При лаптях на квасу, на редьке жили, а теперь всего невпроед, но жизни не стало. А Далмат не останавливается. Весь в колдовском Фартунатином фарту, как в меду, купается. Совсем немыслимые невозможности вытвораживать начал.


* * *

В соседней деревне у горемычной вдовы комолая коровка Красулька скоропостижно кончилась. А у вдовы трое сирот. Сгинуть детишечкам. И она по миру с круговой шапкой пошла. И конечно, в Далматов дом забрела. Этому есть что дать.
— Помогу, — говорит Далмат, — помогу. Я тебе такую коровку Красульку из корня вырежу, что, глядючи на нее, забудешь свою старую.
Не по-доброму глянула на Далмата обездоленная вдова. Сдвинула брови. Стиснула зубы и процедила обидные слова:
— Аль не опохмелился со вчерашнего?.. Аль твоя сытость чужой голод застит?
Ничего не ответил Далмат. Ушел в свой прируб и принялся резать из корня комолую коровку. И так-то скоро да славно она у него вырезалась, что и сам резчик залюбовался и скупщиков призвал. Троих. Самых жадных. Призвал и говорит:
— Желательно мне, господа скупцы, эту маленькую корневую коровку на живую большую корову для этой бедной вдовы променять.
Вдову он тоже в тот день призвал. Пусть знает, что ей надо знать.
Скупщики переспросили. Не ослышались ли они?
— Да, пожалуй, что так, — сказал им Далмат. — Продешевил малость. Деньгами прибавку надо додать. “Рыжика” два, а то и четыре.
Тихо стало подле стола, на котором резная коровка красовалась. Вдова боязливо в сторонку скользнула. Совсем не в своем уме мастера увидела. А купцы-скупцы чернее сапожных голенищ.
Этакая издевка. Только в глаза не плюет. Изувечить такого мало. А сами на коровку поглядывают. И чем больше глядят они на нее, тем пуще она их околдовывает.
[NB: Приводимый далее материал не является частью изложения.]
-- ==== Sys2Proof/Certificates/Slice0/Obligations.lean ====
section
/-! DEFINITION. The statements about the model, one `Prop` each. -/

open Sys2Proof Sys2Proof.Machine

/-! ## The machine -/

/-- A step takes the command at the front of the queue and carries it out with the queue's rest; on an
empty queue the part idles (log 15: the model's choice). -/
def Obligations.StepRunsTheFrontCommand : Prop :=
  (∀ (c : Instr) (rest : List Instr) (s : State),
    step { s with pending := c :: rest } = exec c { s with pending := rest }) ∧
  (∀ s : State, s.pending = [] → step s = .next s)

/-- Every command but the time base's own, the event unit's and a pin reset comes after the whole
evaluation of the present increment, which is one event with the advance, and after an act of the event
unit that has begun: it acts on the state these leave. An edge and an EVENT trigger come after the whole
evaluation too. The evaluation takes the jobs one by one in the order of the list: for each the expiry
test first, then its trigger test, with the effects of DEADLINE_EXPIRY, AT_TRIGGER and EVERY_MATCH; a job
that passes neither test stands. The event unit's act detects its edges in order, then takes the EVENT
triggers in order, with the effects of EDGE_DETECTED and EVENT_TRIGGER, and then closes with the notice
requests. -/
def Obligations.TheEvaluationIsTakenAsAWhole : Prop :=
  (∀ (c : Instr) (s : State), c.followsTheEvaluation = true →
    exec c s = exec c s.beforeEvent ∧
    s.beforeEvent.tick.evals = [] ∧ s.beforeEvent.tick.edging = false) ∧
  (∀ s : State, s.finishTimeBase.tick.evals = [] ∧
    (∀ n, exec (.edgeDetected n) s = exec (.edgeDetected n) s.finishTimeBase) ∧
    (∀ tag, exec (.eventTrigger tag) s = exec (.eventTrigger tag) s.finishTimeBase)) ∧
  (∀ s : State, s.beforeEvent =
    (if s.tick.edging = true then s.finishEventUnit else s).finishTimeBase) ∧
  (∀ s : State, s.tick.evals = [] → s.finishTimeBase = s) ∧
  (∀ (s : State) (slot : Nat) (rest : List Nat), s.tick.evals = slot :: rest → s.job? slot = none →
    s.finishTimeBase = (s.leftToEvaluate rest).finishTimeBase) ∧
  (∀ (s : State) (slot : Nat) (rest : List Nat) (j : Job), s.tick.edging = false →
    s.tick.evals = slot :: rest → s.job? slot = some j →
    let expires : Prop := (j.state = .pending ∨ j.state = .ready) ∧
      ∃ d, j.deadline = some d ∧ d.toNat < s.time.toNat
    let reached : Prop := j.state = .pending ∧
      ∃ t0, j.trigger = .atTime t0 ∧ t0.toNat ≤ s.time.toNat
    let hits : Prop := (j.state = .pending ∨ j.state = .ready ∨ j.state = .active) ∧
      ∃ period phase runs, j.trigger = .every period phase runs ∧
        s.time.toNat % period.toNat = phase.toNat
    let takes (c : Instr) : Prop := ∃ t, exec c s = .next t ∧ t.tick.evals = rest ∧
      s.finishTimeBase = t.finishTimeBase
    (expires → takes (.deadlineExpiry j.tag)) ∧
    (¬expires → reached → takes (.atTrigger j.tag)) ∧
    (¬expires → hits → takes (.everyMatch j.tag)) ∧
    (¬expires → ¬reached → ¬hits →
      s.finishTimeBase = (s.leftToEvaluate rest).finishTimeBase)) ∧
  (∀ (s : State) (n : Nat) (rest : List Nat), s.tick.evals = [] → s.tick.edges = n :: rest →
    ∃ t, exec (.edgeDetected n) s = .next t ∧ t.tick.edges = rest ∧
      s.finishEventUnit = t.finishEventUnit) ∧
  (∀ (s : State) (slot : Nat) (edge : Time) (rest : List (Nat × Time)), s.tick.evals = [] →
    s.tick.edges = [] → s.tick.triggers = (slot, edge) :: rest →
    (∀ j, s.job? slot = some j → ∃ t, exec (.eventTrigger j.tag) s = .next t ∧
      t.tick.triggers = rest ∧ s.finishEventUnit = t.finishEventUnit) ∧
    (s.job? slot = none → s.finishEventUnit =
      State.finishEventUnit { s with tick := { s.tick with triggers := rest } })) ∧
  (∀ s : State, s.tick.edges = [] → s.tick.triggers = [] → s.finishEventUnit = s.closeEvents)

/-- Both resets set the values the spec gives, from every state; a pin reset also sets the time and
samples the straps, and a RESET taking effect leaves time, time-set and bit rate as they are. -/
def Obligations.ResetsSetTheResetValues : Prop :=
  (∀ (rate : BitVec 2) (s : State), ∃ t, exec (.pinReset rate) s = .next t ∧ t.AtReset ∧
    t.time = 0 ∧ t.timeSet = false ∧ t.link.rate = rate) ∧
  (∀ (s : State) (r : Reply), s.Quiet → s.link.resetPending = true → s.link.tx = [r] →
    ∃ t, exec .resetTakesEffect s = .next t ∧ t.AtReset ∧
      t.time = s.time ∧ t.timeSet = s.timeSet ∧ t.link.rate = s.link.rate) ∧
  State.reset.AtReset ∧ State.reset.time = 0 ∧ State.reset.timeSet = false

/-- Every command answers a next state and leaves the queue of commands alone (log 2: the model's
choice), and none but TICK_INCREMENT, SET_TIME and PIN_RESET moves the time or the time-set
indicator. -/
def Obligations.OnlyTheTimeBaseMovesTheTime : Prop :=
  ∀ (c : Instr) (s : State), ∃ t, exec c s = .next t ∧ t.pending = s.pending ∧
    ((∀ i, c ≠ .tickIncrement i) → c ≠ .setTime → (∀ r, c ≠ .pinReset r) →
      t.time = s.time ∧ t.timeSet = s.timeSet)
Тут, к слову сказать, Прохор твердо понял, какие фартуны Фартуната выфартуначивает, как купцов-скупцов она деревянной Красулькой оболванивает.
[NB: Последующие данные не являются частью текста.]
/-- Bits of a byte that is received, up to its ninth, whose NAK is not contested: the byte is written and
counted with its eighth bit. -/
theorem takeBits_received {p : PortId} {naked : Bool} : ∀ (bits : List Bool) (s : State) (r : Run),
    (s.port p).state = .running r → r.phase = .read →
    (s.job? r.slot).any Job.readNak = naked → bits ≠ [] → (r.bits ++ bits).length ≤ 9 →
    ((s.port p).settings.mode = .shared → naked = true → r.bits.length ≤ 8 →
      (r.bits ++ bits)[8]? ≠ some false) →
    takeBits p bits s =
      if r.bits.length < 8 ∧ 8 ≤ (r.bits ++ bits).length
      then (s.storeReadByte r (byteOfReadings ((r.bits ++ bits).take 8))).setPort p
        ((s.port p).withBits { r with readCursor := r.readCursor + 1 } (r.bits ++ bits)
          (pullsGiven naked))
      else s.setPort p ((s.port p).withBits r (r.bits ++ bits) (pullsGiven naked))
  | [], _, _, _, _, _, h, _, _ => absurd rfl h
  | high :: rest, s, r, hr, hp, hk, _, hl, hw => by
    have hl' : r.bits.length + (rest.length + 1) ≤ 9 := by simpa using hl
    have hn : r.bits.length < 9 := by omega
    have hc : (high || (s.port p).settings.mode != .shared || !s.bitContested r) = true := by
      rw [State.bitContested_given hp hn, hk]
      cases high with
      | true => rfl
      | false =>
        by_cases hm : (s.port p).settings.mode = .shared
        · cases hnk : naked with
          | false => simp
          | true =>
            have := hw hm hnk (by omega)
            by_cases h8 : r.bits.length = 8
            · simp [← h8] at this
            · simp [h8]
        · simp [hm]
    have ht := State.takeBit_eq (s := s) (p := p) high (State.bitPull_given hp hn)
    rw [hk] at ht
    simp only [takeBits, State.run_of hr, hn, hc, decide_true, Bool.true_and, if_true, ht]
    by_cases h7 : r.bits.length = 7
    · have e : ((s.setPort p ((s.port p).withBits r (r.bits ++ [high]) (pullsGiven naked))).storeAtEighth
          p { r with bits := r.bits ++ [high] })
          = (s.storeReadByte r (byteOfReadings (r.bits ++ [high]))).setPort p
            ((s.port p).withBits { r with readCursor := r.readCursor + 1 } (r.bits ++ [high])
              (pullsGiven naked)) := by
        have k (x : Port) : (s.setPort p x).storeReadByte { r with bits := r.bits ++ [high] }
            (byteOfReadings (r.bits ++ [high]))
              = (s.storeReadByte r (byteOfReadings (r.bits ++ [high]))).setPort p x :=
          State.storeReadByte_setPort s p x r _
        have c : (({ r with bits := r.bits ++ [high] } : Run).phase == .read
            && ({ r with bits := r.bits ++ [high] } : Run).bits.length == 8) = true := by
          simp [hp, h7]
        unfold State.storeAtEighth
        rw [if_pos c]
        dsimp only
        rw [k, State.setPort_port_same, State.setPort_setPort]
        rfl
      have t8 : ∀ l, (r.bits ++ high :: l).take 8 = r.bits ++ [high] := by
        intro l
        rw [List.take_append, h7]
        simp [List.take_of_length_le (show r.bits.length ≤ 8 by omega)]
      rw [e, if_pos (by simp [h7]; omega), t8]
      cases rest with
      | nil => rfl
      | cons x xs =>
        have ih := takeBits_received (p := p) (naked := naked) (x :: xs)
          ((s.storeReadByte r (byteOfReadings (r.bits ++ [high]))).setPort p
            ((s.port p).withBits { r with readCursor := r.readCursor + 1 } (r.bits ++ [high])
              (pullsGiven naked)))
          { r with readCursor := r.readCursor + 1, bits := r.bits ++ [high] } (by simp) hp
          (by rw [State.job_setPort]; exact (State.naked_storeReadByte s r _).trans hk) (by simp)
          (by simp at hl' ⊢; omega)
          (fun hm hk' h8 => by
            have := hw (by simpa using hm) hk' (by omega)
            simpa using this)
        rw [ih, if_neg (by simp [h7]), State.setPort_port_same, State.setPort_setPort,
          Port.withBits_withBits _ { r with readCursor := r.readCursor + 1 } _ _ _ _ rfl]
        simp
    · have e : ((s.setPort p ((s.port p).withBits r (r.bits ++ [high]) (pullsGiven naked))).storeAtEighth
          p { r with bits := r.bits ++ [high] })
          = s.setPort p ((s.port p).withBits r (r.bits ++ [high]) (pullsGiven naked)) := by
        simp [State.storeAtEighth, h7]
      rw [e]
      cases rest with
      | nil => rw [if_neg (by simp; omega)]; rfl
      | cons x xs =>
        have ih := takeBits_received (p := p) (naked := naked) (x :: xs)
          (s.setPort p ((s.port p).withBits r (r.bits ++ [high]) (pullsGiven naked)))
          { r with bits := r.bits ++ [high] } (by simp) hp (by simpa using hk) (by simp)
          (by simp at hl' ⊢; omega)
          (fun hm hk' h8 => by
            have := hw (by simpa using hm) hk' (by simp at h8; omega)
            simpa using this)
        have c : ({ r with bits := r.bits ++ [high] } : Run).bits.length < 8
            ↔ r.bits.length < 8 := by simp; omega
        have k (x : Port) (b : Byte) : (s.setPort p x).storeReadByte
            { r with bits := r.bits ++ [high] } b = (s.storeReadByte r b).setPort p x :=
          State.storeReadByte_setPort s p x r b
        rw [ih]
        simp only [c, k, State.setPort_port_same, State.setPort_setPort, List.append_assoc,
          List.singleton_append]
        have w1 := Port.withBits_withBits (s.port p) r { r with bits := r.bits ++ [high] } high (x :: xs)
          (pullsGiven naked) rfl
        have w2 := Port.withBits_withBits (s.port p) r
          { r with readCursor := r.readCursor + 1, bits := r.bits ++ [high] } high (x :: xs)
          (pullsGiven naked) rfl
        simp only [List.append_assoc, List.singleton_append] at w1 w2
        rw [w1, w2]

/-! ### The row of a byte -/

/-- What the row of a byte comes to, by what its bits come to. -/
theorem State.onBits_of {s u : State} {p : PortId} {phase : Phase} {bits : List Bool}
    (whole : State → Run → Bool → State) {r r1 : Run} (hr : (s.port p).state = .running r)
    (hp : r.phase = phase) (hu : takeBits p bits s = u) (h1 : (u.port p).state = .running r1) :
    s.onBits p phase bits whole = if r1.bits.length = 9
      then whole (u.endByte p r1) { r1 with bits := [] } (r1.bits.getD 8 true) else u := by
  simp [State.onBits, State.run_of hr, hp, hu, State.run_of h1]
Молчат купцы-скупцы и прикидывают. Если такую коровку в бронзе отлить или в том же тонком чугуне, то за каждую ее отливку дадут не меньше трояка. Сто отливок — триста рублей. А ежели пятью, шестью, семью сотнями отливок модельная коровка отелится — золотым стадом тогда она обернется.
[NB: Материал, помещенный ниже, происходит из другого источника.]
theorem State.countEdge_counts (s : State) (n : Nat) (t : Time) (slot : Nat) : ∃ slots triggers,
    s.EdgeCounts n t [slot] slots triggers ∧ s.countEdge n t slot = s.withTriggers slots triggers := by
  have unmoved (still : ∀ j, s.job? slot = some j → j.waitsOnLine n = false) :
      s.EdgeCounts n t [slot] s.slots s.tick.triggers := by
    refine ⟨rfl, fun i => ?_, fun x => ?_, id⟩
    · split
      · next at_ =>
        rw [List.mem_singleton.1 at_]
        show s.job? slot = _
        cases hj : s.job? slot with
        | none => rfl
        | some j =>
          rw [Option.map_some, Job.edgeCounted, still j hj]
          rfl
      · rfl
    · refine ⟨.inl, fun h => h.elim id ?_⟩
      rintro ⟨-, at_, j, hj, waits, -⟩
      rw [List.mem_singleton.1 at_] at hj
      exact absurd waits (Bool.eq_false_iff.1 (still j hj))
  cases hj : s.job? slot with
  | none =>
    refine ⟨s.slots, s.tick.triggers, unmoved fun j h => ?_, ?_⟩
    · rw [hj] at h
      cases h
    · simp only [State.countEdge, hj]
      rfl
  | some j =>
    cases waits : j.waitsOnLine n with
    | false =>
      refine ⟨s.slots, s.tick.triggers, unmoved fun k h => ?_, ?_⟩
      · rw [hj] at h
        cases h
        exact waits
      · simp only [State.countEdge, hj, waits, Bool.false_eq_true, if_false]
        rfl
    | true =>
      have counted : j.edgeCounted n = { j with countdown := j.countdown - 1 } := if_pos waits
      have lt := State.job_lt hj
      have job (i : Nat) : (s.slots.set slot (some (j.edgeCounted n))).getD i none =
          if i ∈ [slot] then (s.job? i).map (fun j => j.edgeCounted n) else s.job? i := by
        have at_ := State.job_of_set (t := s.setJob slot (j.edgeCounted n)) rfl lt i
        refine Eq.trans at_ ?_
        by_cases e : i = slot
        · rw [if_pos e, if_pos (List.mem_singleton.2 e), e, hj, Option.map_some]
        · rw [if_neg e, if_neg (mt List.mem_singleton.1 e)]
      have same (i : Nat) : (s.setJob slot (j.edgeCounted n)).age i = s.age i := by
        by_cases e : i = slot
        · rw [e, State.age_of (State.job_setJob_same s _ lt), State.age_of hj, j.edgeCounted_admission]
          rfl
        · rw [State.age, State.job_setJob_other s _ e]
          rfl
      by_cases last : j.countdown ≤ 1
      · refine ⟨s.slots.set slot (some (j.edgeCounted n)),
          insertOldest (fun x : Nat × Time => (s.setJob slot (j.edgeCounted n)).age x.1) (slot, t)
            s.tick.triggers, ⟨List.length_set, job, fun x => ?_, fun order => ?_⟩, ?_⟩
        · rw [(insertOldest_perm _ _ _).mem_iff, List.mem_cons, or_comm]
          refine or_congr_right ⟨?_, ?_⟩
          · rintro rfl
            exact ⟨rfl, List.mem_singleton.2 rfl, j, hj, waits, last⟩
          · rintro ⟨time, at_, -⟩
            exact Prod.ext (List.mem_singleton.1 at_) time
        · have inserted := insertOldest_pairwise
            (fun x : Nat × Time => (s.setJob slot (j.edgeCounted n)).age x.1) (slot, t) s.tick.triggers
          simp only [same] at inserted ⊢
          exact inserted order
        · simp only [State.countEdge, hj, waits, if_true, last, counted]
          rfl
      · refine ⟨s.slots.set slot (some (j.edgeCounted n)), s.tick.triggers,
          ⟨List.length_set, job, fun x => ⟨.inl, fun h => h.elim id ?_⟩, id⟩, ?_⟩
        · rintro ⟨-, at_, k, hk, -, low⟩
          rw [List.mem_singleton.1 at_, hj] at hk
          cases hk
          exact absurd low last
        · simp only [State.countEdge, hj, waits, if_true, last, if_false, counted]
          rfl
Далмат тоже молчит, но будто слышит, о чем скупщики думают. Слышит и себя распаляет.
— Корову не корову, — начал торговаться один из скупцов, — а полкоровы дам.
— А я, пожалуй и целую могу, — встрял другой.
— И я, пожалуй, — решил перебить третий, — да еще целкачок на подойник набавлю.
Вдова стоит у порога ни жива ни мертва. Язык запал. За косяк держится, чтобы не упасть. Изба вкруговую пошла. Пол в ее глазах зазыбился. А Далмат взял со стола коровку, сунул себе за пазуху и сказал:
— Продешевил я, вдова, дареную тебе коровку продаваючи. За эту цену я, пожалуй, ее и сам у тебя куплю. Вот тебе три десятирублевика, маловерная баба!
Схватила вдова деньги, подол в зубы, да и была такова.
Опять в горнице как в колодце. Все молчат. Один только не молчал. Тот самый, которого Прохор Фартунатиным бесом назвал.
— Тыщу! — крикнул скупцам Далмат. — Берите, пока не поздно. Кукуев две даст.
Принесли на третий день скупцы тысячу рублей. В складчину решили купить. Только уж поздно было. Далмат свою деревянную Красульку продал Кукуеву за три тысячи рублей.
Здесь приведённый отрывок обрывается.